Rob Rob - 4 months ago 12
Python Question

python unicode errors convert to printed values

If I have some unicode like this:

'\x00B\x007\x003\x007\x00-\x002\x00,\x001\x00P\x00W\x000\x000\x009\x00,\x00N\x00O\x00N\x00E\x00,\x00C\x00,\x005\x00,\x00J\x00,\x00J\x00,\x002\x009\x00,\x00G\x00A\x00R\x00Y\x00,\x00 \x00W\x00I\x00L\x00L\x00I\x00A\x00M\x00S\x00,\x00 \x00P\x00A\x00R\x00E\x00N\x00T\x00I\x00,\x00 \x00F\x00I\x00N\x00N\x00E\x00Y\x00 \x00&\x00 \x00L\x00E\x00W\x00I\x00S\x00,\x00U\x00S\x00,\x001\x00\r\x00'


and it's read in from a csv in string format, but I'd like to convert it to a human readable form. It works when I print it, but I can't seem to figure out the approach command to make save it to a variable in human readable form. What is the best approach?

Answer

You don't have Unicode. Not yet. You have a series of bytes, and those bytes use the UTF-16 encoding. You need to decode those bytes first:

data.decode('utf-16-be')

Printing it works only because your console ignores most of the big-endian pair of each UTF-16 codeunit.

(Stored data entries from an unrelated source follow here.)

theorem life_of_exec {i : Instr} {s t : State} (h : exec i s = .next t) : t.life = nextLife i s.life := by
  cases effect_of_exec h with
  | init hl => simp [hl, nextLife]
  | start hl => exact (nextLife_cmdStart_of_initialised hl).symm
  | stop hl => exact (nextLife_cmdStop_of_initialised hl).symm
  | read _ hi => exact (nextLife_of_read hi _).symm
  | raise hr => exact (raise_life _ s).trans (nextLife_of_raises hr).symm
  | idleTick | tick | reset | deinit | wrStatus | wrFreq | wrPhase => rfl

/-- Settles O38: every effect moves LIFE as its cell says, and the cells with an error answer as O36, O37 and R191 say. -/
theorem lifecycleFollowsTheTransitionTable : Obligations.LifecycleFollowsTheTransitionTable := by
  intro i s t h
  refine ⟨life_of_exec h, ?_, ?_, ?_⟩
  · rintro rfl hl
    rw [exec_cmdInit_of_initialised hl] at h
    cases h
    exact ⟨rfl, rfl⟩
  · intro hi hl
    rw [exec_of_needsInit_of_uninit (.inl (by obtain rfl | rfl := hi <;> simp)) hl] at h
    cases h
    exact ⟨rfl, rfl⟩
  · rintro d rfl
    cases h
    exact ⟨rfl, rfl⟩

/-! ## From a stop to the next start (R197) -/

/-- The events that R190's table has a column for: every other event keeps LIFE. -/
def lifecycleEvents : List Instr := [.cmdInit, .cmdDeinit, .cmdStart, .cmdStop, .reset]

theorem not_mem_lifecycleEvents_of_read : ∀ i ∈ legalReads, i ∉ lifecycleEvents := by decide

/-- `t` is stopped at the phase of `s`, and the sink has received nothing since. -/
structure PausedFrom (s t : State) : Prop where
  life : t.life = .stopped
  cfg : t.cfg = s.cfg
  acc : t.acc = s.acc
  sink : sinkWrites t.trace = sinkWrites s.trace

/-- Only a TICK in RUNNING writes to the sink (42_tick.md R141, R146). -/
theorem sinkWrites_of_exec {i : Instr} {s t : State} (h : exec i s = .next t) (ht : i = .tick → s.life ≠ .running) :
    sinkWrites t.trace = sinkWrites s.trace := by
  cases effect_of_exec h with
  | tick hl => exact absurd hl (ht rfl)
  | idleTick | reset | init | deinit | start | stop | wrStatus | wrFreq | wrPhase | read | raise => simp

theorem exec_completes_of_ne_running {s : State} (hl : s.life ≠ .running) (i : Instr) : ∃ t, exec i s = .next t := by
  by_cases hi : i = .tick
  · exact ⟨s, hi ▸ tickOutsideRunningHasNoEffect s hl⟩
  · exact exec_completes_of_ne_tick hi s

/-- ACC and LIFE have no other writer in STOPPED than the lifecycle events. -/
theorem pausedFrom_exec {i : Instr} {s t u : State} (ht : PausedFrom s t) (hi : i ∉ lifecycleEvents)
    (hu : exec i t = .next u) : PausedFrom s u := by
  have hl : t.life ≠ .running := by simp [ht.life]
  obtain ⟨hacc, -, -, hlife, -⟩ := elementsChangeOnlyByTheirWriters i t u hu
  simp only [lifecycleEvents, List.mem_cons, List.not_mem_nil, or_false] at hi
  refine ⟨?_, (cfg_of_exec hu).trans ht.cfg, ?_, (sinkWrites_of_exec hu fun _ => hl).trans ht.sink⟩
  · exact (of_not_not (mt hlife (by tauto))).trans ht.life
  · exact (of_not_not (mt hacc (by tauto))).trans ht.acc

/-- Any events that are none of the lifecycle complete and keep the pause, by induction on the events. -/
theorem execAll_of_paused {s t : State} {es : List Instr} (ht : PausedFrom s t) (hes : ∀ i ∈ es, i ∉ lifecycleEvents) :
    ∃ u, execAll es t = .next u ∧ PausedFrom s u := by
  induction es generalizing t with
  | nil => exact ⟨t, execAll_nil t, ht⟩
  | cons i es ih =>
    obtain ⟨hi, hes⟩ := List.forall_mem_cons.mp hes
    obtain ⟨t', ht'⟩ := exec_completes_of_ne_running (s := t) (by simp [ht.life]) i
    rw [execAll_cons_of_next ht']
    exact ih (pausedFrom_exec ht hi ht') hes

/-- Settles O40: the events between are none of the lifecycle, so the start finds the phase that the stop left, and the
running block samples it at the next TICK. -/
theorem stopThenStartResumesFromTheSamePhase : Obligations.StopThenStartResumesFromTheSamePhase := by
  intro s es hc hacc hl hes
  have hstop : PausedFrom s (respond .ok 0 (setLife .stopped s)) := ⟨rfl, rfl, rfl, by simp⟩
  have hother : ∀ i ∈ es, i ∉ lifecycleEvents := by
    intro i hmem
    obtain rfl | ⟨d, rfl⟩ | ⟨d, rfl⟩ | ⟨d, rfl⟩ | hread | ⟨a, rfl⟩ := hes i hmem
    · decide
    · simp [lifecycleEvents]
    · simp [lifecycleEvents]
    · simp [lifecycleEvents]
    · exact not_mem_lifecycleEvents_of_read i hread
    · simp [lifecycleEvents]
  obtain ⟨t, hrun, ht⟩ := execAll_of_paused hstop hother
  have hstart := exec_cmdStart_of_initialised (s := t) (by simp [ht.life])
  obtain ⟨va, vb, hva, -, htick⟩ := exec_tick_of_producing (s := respond .ok 0 (setLife .running t))
    ⟨ht.cfg ▸ hc, by simpa [ht.cfg, ht.acc] using hacc, rfl⟩
  have hphase : sample s.cfg s.acc = some va := by simpa [ht.cfg, ht.acc] using hva
  refine ⟨respond .ok 0 (setLife .running t), _, va, ?_, rfl, ht.acc, by simpa using ht.sink, hphase, htick, rfl⟩
  rw [execAll_cons_of_next (exec_cmdStop_of_initialised (by simp [hl])), execAll_append_of_next hrun,
    execAll_cons_of_next hstart, execAll_nil]

end Sys2Proof.Machine
end

section
/-! Errors (60_exceptions.md): what an event that raises does and what any other answers (R210; O42), the fate of the
sticky bits (R218; O45), the causes of each error by the fields of the word (R211 to R214; O43), and the order in which a
bus transaction is checked (R217; O44). -/
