-- ==== Sys2Proof/Certificates/Slice0/Obligations.lean ====
section
/-! DEFINITION. The statements for the provers. Each says in its docstring what it rests on: a rule `R<n>` of spec/ where
it states that rule whole, a decision `D<n>` of 92_eei_decisions.md where the spec marks the point as its own, a log entry
where the model chose. -/

open Sys2Proof Sys2Proof.Machine

/-! ## Requests as bytes, and the step -/

/-- For every well-formed request, decoding its encoding, whatever bytes follow, gives the request back and leaves the
bytes that follow; and what decodes is a well-formed request that took at least one byte off the front. The request bytes
are the model's own (log 3). -/
def Obligations.DecodingUndoesEncoding : Prop :=
  (∀ (i : Instr) (rest : Bytes), i.wf = true → decode (encode i ++ rest) = .ok (i, rest)) ∧
  (∀ (bs rest : Bytes) (i : Instr), decode bs = .ok (i, rest) → i.wf = true ∧ ∃ used, used ≠ [] ∧ bs = used ++ rest)

/-- Request bytes written out by hand decode to the requests they stand for: the operation codes of the operation map, the
operands as log 3 lays them out; a code of no row is an error. -/
def Obligations.WrittenRequestsDecode : Prop :=
  decode [0x50, 0x01, 0x07] = .ok (.lnkRead 0x01#8 7, []) ∧
  decode [0x51, 0xFD, 0x02, 0x08, 0x06, 0x00] = .ok (.lnkWrite 0xFD#8 [0x08#8, 0x06#8] 0, []) ∧
  decode [0x14, 0x81, 0x01, 0x03] = .ok (.bcdEnc (-65) 4, []) ∧
  decode [0x30, 0x01, 0x78, 0x00, 0x01, 0x01, 0x02, 0x05, 0x01] = .ok (.vdsNew [0x78#8] 0 1 (some (.ofMsg 5)) true, []) ∧
  decode [0x7B] = .ok (.reqUd2 true, []) ∧ decode [0x5B] = .ok (.reqUd2 false, []) ∧
  decode [0x05] = .error (.unknownCode 0x05#8)

/-- A step takes the oldest input. A request of the CMD port that decodes to a well-formed instruction runs as exec of
that instruction in the state without the input; one that does not decode is refused (log 27). A delivered buffer is
WL.NEW (what the CMD port then holds: log 26); the driver's two other transactions, WlDiscarded and WlStopped, are
forwarded unchanged as events and change nothing else (the spec's decision D51), nothing is emitted without a listener,
and a wired session has no WL-IN port (log 18). With no input the session waits (log 4). -/
def Obligations.StepRunsTheDecodedRequest : Prop :=
  ∀ (s : State) (rest : List Input),
    (∀ bs i left, s.inp = .request bs :: rest → decode bs = .ok (i, left) →
      step s = exec i { s with inp := rest }) ∧
    (∀ i junk, i.wf = true → s.inp = .request (encode i ++ junk) :: rest → step s = exec i { s with inp := rest }) ∧
    (∀ bs e, s.inp = .request bs :: rest → decode bs = .error e → step s = .refused (.undecodable e)) ∧
    (∀ buf rssi, s.inp = .wlDeliver buf rssi :: rest → step s = exec (.wlNew buf rssi) { s with inp := rest }) ∧
    (∀ (stopped : Bool) x, s.inp = (if stopped then .wlStopped x else .wlDiscarded x) :: rest →
      (s.kind = .wireless → step s = .next { s with
        inp := rest
        evts := if s.listener then s.evts ++ [if stopped then .onStoppedListening x else .onDiscardedBytes x]
                else s.evts }) ∧
      (s.kind = .wired → step s = .fault .noWirelessInput)) ∧
    (s.inp = [] → step s = .next s)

Your data is missing a Byte order mark, so I had use the utf-16-be, or big endian variant of UTF-16, on the assumption that you cut the data at the right byte. It could also be little endian if you didn't.

As it is I had to remove the last \x00 null byte to make it decode; you pasted an odd, rather than an even number of bytes, as you cut one UTF-16 code unit (each 2 bytes) in half:

>>> s = '\x00B\x007\x003\x007\x00-\x002\x00,\x001\x00P\x00W\x000\x000\x009\x00,\x00N\x00O\x00N\x00E\x00,\x00C\x00,\x005\x00,\x00J\x00,\x00J\x00,\x002\x009\x00,\x00G\x00A\x00R\x00Y\x00,\x00 \x00W\x00I\x00L\x00L\x00I\x00A\x00M\x00S\x00,\x00 \x00P\x00A\x00R\x00E\x00N\x00T\x00I\x00,\x00 \x00F\x00I\x00N\x00N\x00E\x00Y\x00 \x00&\x00 \x00L\x00E\x00W\x00I\x00S\x00,\x00U\x00S\x00,\x001\x00\r\x00'
>>> s[:-1].decode('utf-16-be')
u'B737-2,1PW009,NONE,C,5,J,J,29,GARY, WILLIAMS, PARENTI, FINNEY & LEWIS,US,1\r'

The file you read this from probably contains the BOM as the first two bytes. If so, just tell whatever you use to read this data to use utf-16 as the codec, and it'll figure out the right variant from those first bytes.

If you are using Python 2 you'd want to study the Examples section of the csv module for code that can re-code your data in a form suitable for that module; if you include the UnicodeReader from that section you'd use it like this:

with open(yourdatafile) as inputfile:
    reader = UnicodeReader(inputfile, encoding='utf-16')
    for row in reader:
        # row is now a list with unicode strings

Demo:

>>> from StringIO import StringIO
>>> import codecs
>>> f = StringIO(codecs.BOM_UTF16_BE + s[:-1])
>>> r = UnicodeReader(f, encoding='utf-16')
>>> next(r)
[u'B737-2', u'1PW009', u'NONE', u'C', u'5', u'J', u'J', u'29', u'GARY', u' WILLIAMS', u' PARENTI', u' FINNEY & LEWIS', u'US', u'1']

If you are using Python 3, simply set the encoding parameter to the open() function to utf-16 and use the csv module as-is.